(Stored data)

-- ==== Sys2Proof/Machine/M3mix.lean ====
section
/-!
DEFINITION. Unit 4, murmur3_block_mixer: M3.X32.B, M3.X32.T, M3.X86.B, M3.X86.T, M3.X64.B, M3.X64.T
(spec/44_m3mix.md). Lanes and bytes are packed as R69 says.
-/

namespace Sys2Proof.Machine

/-! ## The 32-bit variant -/

/-- The multiply-rotate-multiply of a block or tail word (spec/44_m3mix.md R70, R71). -/
def kmX32 (k : Word32) : Word32 := (k * c1).rotateLeft 15 * c2

/-- One 4-byte block into the accumulator (spec/44_m3mix.md R70). -/
def m3X32Body (h k : Word32) : Word32 :=
  let h1 := h ^^^ kmX32 k
  let h2 := h1.rotateLeft 13
  h2 * 5 + n32

/-- M3.X32.B (spec/44_m3mix.md R70). -/
def execM3X32B (s : State) : Host.Outcome State Fault Refusal :=
  .next (s.respond (zext64 (m3X32Body (lo32 s.captured.x0) (lo32 s.captured.x2))) 0)

/-- A tail of `rem` bytes into the accumulator (spec/44_m3mix.md R71). -/
def m3X32Tail (rem : BitVec 4) (h t : Word32) : Word32 := h ^^^ kmX32 (maskBytes t rem.toNat)

/-- M3.X32.T (spec/44_m3mix.md R71). A `rem` of 4 or more is an illegal command (spec/30_encoding.md R43), which the
decoder reports before the operation is reached; the meaning gives such a term the same error response (log 12). -/
def execM3X32T (rem : BitVec 4) (s : State) : Host.Outcome State Fault Refusal :=
  if rem.toNat < 4 then
    .next (s.respond (zext64 (m3X32Tail rem (lo32 s.captured.x0) (lo32 s.captured.x2))) 0)
  else .next (s.takeIllegal .illegalField)

/-! ## The 128-bit, 32-bit-lane variant -/

/-- `KM_1` (spec/44_m3mix.md R72). -/
def km1 (k : Word32) : Word32 := (k * x86C1).rotateLeft 15 * x86C2

/-- `KM_2` (spec/44_m3mix.md R72). -/
def km2 (k : Word32) : Word32 := (k * x86C2).rotateLeft 16 * x86C3

/-- `KM_3` (spec/44_m3mix.md R72). -/
def km3 (k : Word32) : Word32 := (k * x86C3).rotateLeft 17 * x86C4

/-- `KM_4` (spec/44_m3mix.md R72). -/
def km4 (k : Word32) : Word32 := (k * x86C4).rotateLeft 18 * x86C1

/-- One lane of the X86 body: rotate, add the next lane's current value, multiply by 5, add the lane's constant
(spec/44_m3mix.md R72, R74). -/
def laneX86 (h km : Word32) (rot : Nat) (next n : Word32) : Word32 := ((h ^^^ km).rotateLeft rot + next) * 5 + n

/-- M3.X86.B (spec/44_m3mix.md R74). The lanes are updated one after the other (R73): lane 4 adds the new lane 1. -/
def execM3X86B (s : State) : Host.Outcome State Fault Refusal :=
  let r := s.captured
  let h1 := lo32 r.x0
  let h2 := hi32 r.x0
  let h3 := lo32 r.x1
  let h4 := hi32 r.x1
  let h1 := laneX86 h1 (km1 (lo32 r.x2)) 19 h2 x86N1
  let h2 := laneX86 h2 (km2 (hi32 r.x2)) 17 h3 x86N2
  let h3 := laneX86 h3 (km3 (lo32 r.x3)) 15 h4 x86N3
  let h4 := laneX86 h4 (km4 (hi32 r.x3)) 13 h1 x86N4
  .next (s.respond (pack h2 h1) (pack h4 h3))

/-- M3.X86.T (spec/44_m3mix.md R75). -/
def execM3X86T (rem : BitVec 4) (s : State) : Host.Outcome State Fault Refusal :=
  let r := s.captured
  let t := tail128 r rem
  let h1 := lo32 r.x0 ^^^ km1 (t.extractLsb' 0 32)
  let h2 := hi32 r.x0 ^^^ km2 (t.extractLsb' 32 32)
  let h3 := lo32 r.x1 ^^^ km3 (t.extractLsb' 64 32)
  let h4 := hi32 r.x1 ^^^ km4 (t.extractLsb' 96 32)
  .next (s.respond (pack h2 h1) (pack h4 h3))

/-! ## The 128-bit, 64-bit-lane variant -/

/-- `QM_1` (spec/44_m3mix.md R76). -/
def qm1 (k : Word64) : Word64 := (k * x64C1).rotateLeft 31 * x64C2

/-- `QM_2` (spec/44_m3mix.md R76). -/
def qm2 (k : Word64) : Word64 := (k * x64C2).rotateLeft 33 * x64C1

/-- One lane of the X64 body (spec/44_m3mix.md R78). -/
def laneX64 (h qm : Word64) (rot : Nat) (next n : Word64) : Word64 := ((h ^^^ qm).rotateLeft rot + next) * 5 + n

/-- M3.X64.B (spec/44_m3mix.md R78). Lane 1 adds the old lane 2, lane 2 the new lane 1 (R77). -/
def execM3X64B (s : State) : Host.Outcome State Fault Refusal :=
  let r := s.captured
  let h1 := laneX64 r.x0 (qm1 r.x2) 27 r.x1 x64N1
  let h2 := laneX64 r.x1 (qm2 r.x3) 31 h1 x64N2
  .next (s.respond h1 h2)

/-- M3.X64.T (spec/44_m3mix.md R79). -/
def execM3X64T (rem : BitVec 4) (s : State) : Host.Outcome State Fault Refusal :=
  let r := s.captured
  let t := tail128 r rem
  let h1 := r.x0 ^^^ qm1 (t.extractLsb' 0 64)
  let h2 := r.x1 ^^^ qm2 (t.extractLsb' 64 64)
  .next (s.respond h1 h2)

end Sys2Proof.Machine
end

**Task to carry out:** Among the entries above, find every line holding "accumulator" and copy it.

**Expected answer:**
/-- One 4-byte block into the accumulator (spec/44_m3mix.md R70). -/
/-- A tail of `rem` bytes into the accumulator (spec/44_m3mix.md R71). -/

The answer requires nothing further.